▸ **Problem statement**
Please retype the records below exactly, from the first line down to and including the line with "(s.setWindow (s.window ++".

▸ **Material shown**
======
theorem frequencyInRange_iff {p : Params} {f : MilliHz} :
    frequencyInRange p f = true ↔ 0 < f.toNat ∧ f.toNat ≤ p.maxRate := by
  rw [frequencyInRange, Bool.and_eq_true, decide_eq_true_iff, decide_eq_true_iff, Nat.pos_iff_ne_zero]
  rfl

theorem zero_ne_sentinel : (0#24 : Sample) ≠ sentinel := by decide

theorem filterReset_filterOk (hp : s.cfg.Legal) : s.filterReset.FilterOk := by
  have hn : 0 < s.cfg.n := by have := hp.2.1; omega
  refine ⟨?_, ?_, ?_, ?_⟩
  · simp [State.WindowOk, hn]
  · simp [State.RecheckOk]
  · simp [State.NoSentinel, sentinel]
  · simp [State.OutputsOk]

/-- Block reset of a legal block meets the invariant (R104). -/
theorem blockReset_inv (hp : s.cfg.Legal) : s.blockReset.Inv :=
  inv_iff.mpr ⟨hp, lifecycleOk_of_disarmed rfl nofun (Nat.zero_le _), filterReset_filterOk hp⟩

/-- A sample that is not the sentinel keeps the filter's clauses while the window grows. -/
theorem growing_filterOk {v : Sample} (h : s.FilterOk) (hm : s.mode = .filling)
    (hl : s.len + 1 < s.cfg.n) (hv : v ≠ sentinel) :
    (s.setWindow (s.window ++ [v]) { kind := .grow, evicted := 0#24 }).FilterOk := by
  obtain ⟨-, -, ⟨hwin, hbackup, -⟩, hzero, -⟩ := h
  unfold State.len at hl
  refine ⟨?_, ?_, ?_, ?_⟩
  · simp [State.WindowOk, hm]
    omega
  · simp [State.RecheckOk, hm]
  · exact ⟨by simpa using ⟨hwin, hv.symm⟩, hbackup, zero_ne_sentinel⟩
  · simpa [State.OutputsOk, hm] using hzero hm

/-- A full window without the sentinel, its outputs published, meets the filter's clauses. -/
theorem holding_filterOk {w : List Sample} {u : Undo} {m : Mode} {b : Sample} (hp : s.cfg.Legal)
    (hl : w.length = s.cfg.n) (hm : m ≠ .filling)
    (hr : m = .rechecking → s.cfg.recheckEn = true ∧ w.head? = some b)
    (hw : sentinel ∉ w) (hb : b ≠ sentinel) (hu : u.evicted ≠ sentinel) :
    (s.holding w u m b).FilterOk := by
  have hn : 0 < s.cfg.n := by have := hp.2.1; omega
  refine ⟨⟨hl.le, ?_, fun _ => hn.trans_eq hl.symm, fun _ => hl⟩,
    ⟨fun hen hrec => ?_, fun hrec => (hr hrec).2⟩, ⟨hw, hb, hu⟩, fun hfill => absurd hfill hm, fun _ => ⟨rfl, rfl, rfl⟩⟩
  · exact iff_of_false hl.not_lt hm
  · exact Bool.false_ne_true (hen.symm.trans (hr hrec).1)

/-- Outside Filling the window is full. -/
theorem full_of_primed (hw : s.WindowOk) (hm : s.mode ≠ .filling) : s.len = s.cfg.n := by
  obtain ⟨hle, hmode, -⟩ := hw
  exact le_antisymm hle (not_lt.mp (mt hmode.mp hm))

/-- The four phases in which a FILTER_STEP can find a block whose window agrees with its mode. -/
theorem filter_phases (hp : s.cfg.Legal) (hw : s.WindowOk) :
    (s.mode = .filling ∧ s.len + 1 < s.cfg.n) ∨ (s.mode = .filling ∧ s.len + 1 = s.cfg.n) ∨
    (s.mode = .tracking ∧ s.len = s.cfg.n ∧ ∃ w0 w1 l, s.window = w0 :: w1 :: l) ∨
    (s.mode = .rechecking ∧ s.len = s.cfg.n ∧ ∃ w0 m x, s.window = w0 :: (m ++ [x])) := by
  obtain ⟨-, hmode, -⟩ := id hw
  have hn := hp.2.1
  by_cases hfill : s.mode = .filling
  · have := hmode.mpr hfill
    rcases Nat.lt_or_ge (s.len + 1) s.cfg.n with h | h
    · exact .inl ⟨hfill, h⟩
    · exact .inr (.inl ⟨hfill, by omega⟩)
  have hfull := full_of_primed hw hfill
  obtain ⟨w0, w1, l, hwin⟩ : ∃ w0 w1 l, s.window = w0 :: w1 :: l := by
    unfold State.len at hfull
    match hw : s.window with
    | [] | [_] => simp [hw] at hfull; omega
    | w0 :: w1 :: l => exact ⟨w0, w1, l, rfl⟩
  cases hm : s.mode with
  | filling => exact absurd hm hfill
  | tracking => exact .inr (.inr (.inl ⟨rfl, hfull, w0, w1, l, hwin⟩))
  | rechecking =>
    refine .inr (.inr (.inr ⟨rfl, hfull, w0, (w1 :: l).dropLast, (w1 :: l).getLast nofun, ?_⟩))
    rw [hwin, List.dropLast_append_getLast]
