-- ==== Sys2Proof/Machine/Ops.lean ====
section
/-!
DEFINITION. Sys2Proof/Machine/Ops.lean: the operations every block shares: raising an occurrence, freezing a master, the
free values, and the passing of clk with all that goes on in it: the Sundial and its counters, lanes, engines and their write queues,
deliveries to come, the slots of cores and the multiplier's landing.
-/
namespace Sys2Proof.Machine

/-! ### Free values -/

/-- The next free value, and the device with the counter advanced (DESIGN CHOICE, log entry 1). -/
def takeFree (d : Dev) : DWord × Dev := (Config.freeValue d.freeCtr, { d with freeCtr := d.freeCtr + 1 })

/-! ### Reading the committed configuration -/

/-- The LANES entry of lane `n`. -/
def laneCfg (d : Dev) (n : Nat) : LaneEntry := at? d.cfg.lanes n {}
/-- Lane `n`. -/
def lane (d : Dev) (n : Nat) : Lane := at? d.lanes n {}
/-- Engine `e`. -/
def engine (d : Dev) (e : Nat) : Engine := at? d.engines e {}
/-- Bin `b`. -/
def bin (d : Dev) (b : Nat) : Bin := at? d.cl.bins b {}
/-- The BINS entry of bin `b`, none when the bin does not exist. -/
def binCfg? (d : Dev) (b : Nat) : Option BinEntry := (d.cfg.bins.find? (·.1 == b)).map (·.2)
/-- The route entry of a source; an unlisted source is unrouted (R54). -/
def routeOf (d : Dev) (s : Nat) : Route := look {} d.cfg.routes s

/-- Change lane `n`. -/
def updLane (n : Nat) (f : Lane → Lane) (d : Dev) : Dev := { d with lanes := upd? d.lanes n f }
/-- Change engine `e`. -/
def updEng (e : Nat) (f : Engine → Engine) (d : Dev) : Dev := { d with engines := upd? d.engines e f }
def updSeq (e : Nat) (f : Seq → Seq) : Dev → Dev := updEng e fun g => { g with seq := f g.seq }
def updDp (e : Nat) (f : Dp → Dp) : Dev → Dev := updEng e fun g => { g with dp := f g.dp }
def updEp (e : Nat) (f : Eport → Eport) : Dev → Dev := updEng e fun g => { g with ep := f g.ep }
def updLife (e : Nat) (f : Life → Life) : Dev → Dev := updEng e fun g => { g with life := f g.life }
/-- Change bin `b`. -/
def updBin (b : Nat) (f : Bin → Bin) (d : Dev) : Dev := { d with cl := { d.cl with bins := upd? d.cl.bins b f } }
/-- Change the Sundial. -/
def updTb (f : Tb → Tb) (d : Dev) : Dev := { d with tb := f d.tb }
/-- Change the event router. -/
def updEv (f : Ev → Ev) (d : Dev) : Dev := { d with ev := f d.ev }

/-- FILL of a bin: the bytes of the records it holds and of their SKIPs (R289). -/
def Bin.fill (b : Bin) : Nat := b.recs.foldl (fun a r => a + r.skip + 8 * r.len) 0

/-- The open reservations of a bin that its owner holds: all but a trigger record, which Breta writes (R306, R316). -/
def Bin.ownerRecs (b : Bin) : List Rec :=
  b.recs.filter fun r => r.st == .opened && !(b.trgOpen.any fun t => t.2 == some r.seq)

/-! ### Source levels (R262) -/

/-- Source `s` raises an occurrence in this clk (R261). -/
def pulsing (d : Dev) (s : Nat) : Bool := d.ev.pulses.contains (d.clk, s)

/-- The level of event output `j` of engine `e` (R155, R156). -/
def emitLevel (d : Dev) (e j : Nat) : Bool := bit (engine d e).dp.emitLvl j || pulsing d (0x200 + 16 * e + j)

/-- The level of source `s` (R262): a source of the kind "pulse" has level 1 in each clk in which it raises an occurrence. -/
def srcLevel (d : Dev) (s : Nat) : Bool :=
  if s < 0x100 then
    let l := lane d (s / 4)
    if s % 4 = 0 then l.filt else if s % 4 = 1 then !l.filt
    else if s % 4 = 2 then 8 ≤ l.stamps.length else l.err ≠ 0
  else if s < 0x140 then (at? d.tb.cmps (s - 0x100) {}).matched
  else if s < 0x160 then (at? d.tb.gcs (s - 0x140) {}).thrhit || (at? d.tb.gcs (s - 0x140) {}).ovf
  else if s < 0x170 then (at? d.pairs (s - 0x160) {}).disc
  else if s < 0x180 then (at? d.tb.caps (s - 0x170) {}).full
  else if s < 0x200 then false
  else if s < 0x400 then emitLevel d ((s - 0x200) / 16) (s % 16)
  else if s < 0x480 then pulsing d s
  else if s < 0x580 then
    match binCfg? d (s - 0x480) with
    | some c => c.thresh ≠ 0 && c.thresh.toNat ≤ (bin d (s - 0x480)).fill
    | none => false
  else if s < 0x5A0 then bit d.hr.present (s - 0x580)
  else if s = 0x5A0 then d.hr.ports[0].link
  else if s = 0x5A1 then d.hr.ports[1].link
  else if s = 0x5A2 then d.hr.ports[0].wrap || d.hr.ports[1].wrap
  else if s = 0x5A4 then d.hr.syncLost
  else if s = 0x602 then d.sys.fclkLol || d.sys.ringLol
  else if s = 0x605 then (List.range 4).any fun c => (at? d.ev.larders c {}).lostf
  else if 0x700 ≤ s ∧ s < 0x800 then bit (at? d.ev.softLvl ((s - 0x700) / 32) 0) (s % 32)
  else pulsing d s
======
▸ **Your response**
theorem frequencyInRange_iff {p : Params} {f : MilliHz} :
    frequencyInRange p f = true ↔ 0 < f.toNat ∧ f.toNat ≤ p.maxRate := by
  rw [frequencyInRange, Bool.and_eq_true, decide_eq_true_iff, decide_eq_true_iff, Nat.pos_iff_ne_zero]
  rfl

theorem zero_ne_sentinel : (0#24 : Sample) ≠ sentinel := by decide

theorem filterReset_filterOk (hp : s.cfg.Legal) : s.filterReset.FilterOk := by
  have hn : 0 < s.cfg.n := by have := hp.2.1; omega
  refine ⟨?_, ?_, ?_, ?_⟩
  · simp [State.WindowOk, hn]
  · simp [State.RecheckOk]
  · simp [State.NoSentinel, sentinel]
  · simp [State.OutputsOk]

/-- Block reset of a legal block meets the invariant (R104). -/
theorem blockReset_inv (hp : s.cfg.Legal) : s.blockReset.Inv :=
  inv_iff.mpr ⟨hp, lifecycleOk_of_disarmed rfl nofun (Nat.zero_le _), filterReset_filterOk hp⟩

/-- A sample that is not the sentinel keeps the filter's clauses while the window grows. -/
theorem growing_filterOk {v : Sample} (h : s.FilterOk) (hm : s.mode = .filling)
    (hl : s.len + 1 < s.cfg.n) (hv : v ≠ sentinel) :
    (s.setWindow (s.window ++ [v]) { kind := .grow, evicted := 0#24 }).FilterOk := by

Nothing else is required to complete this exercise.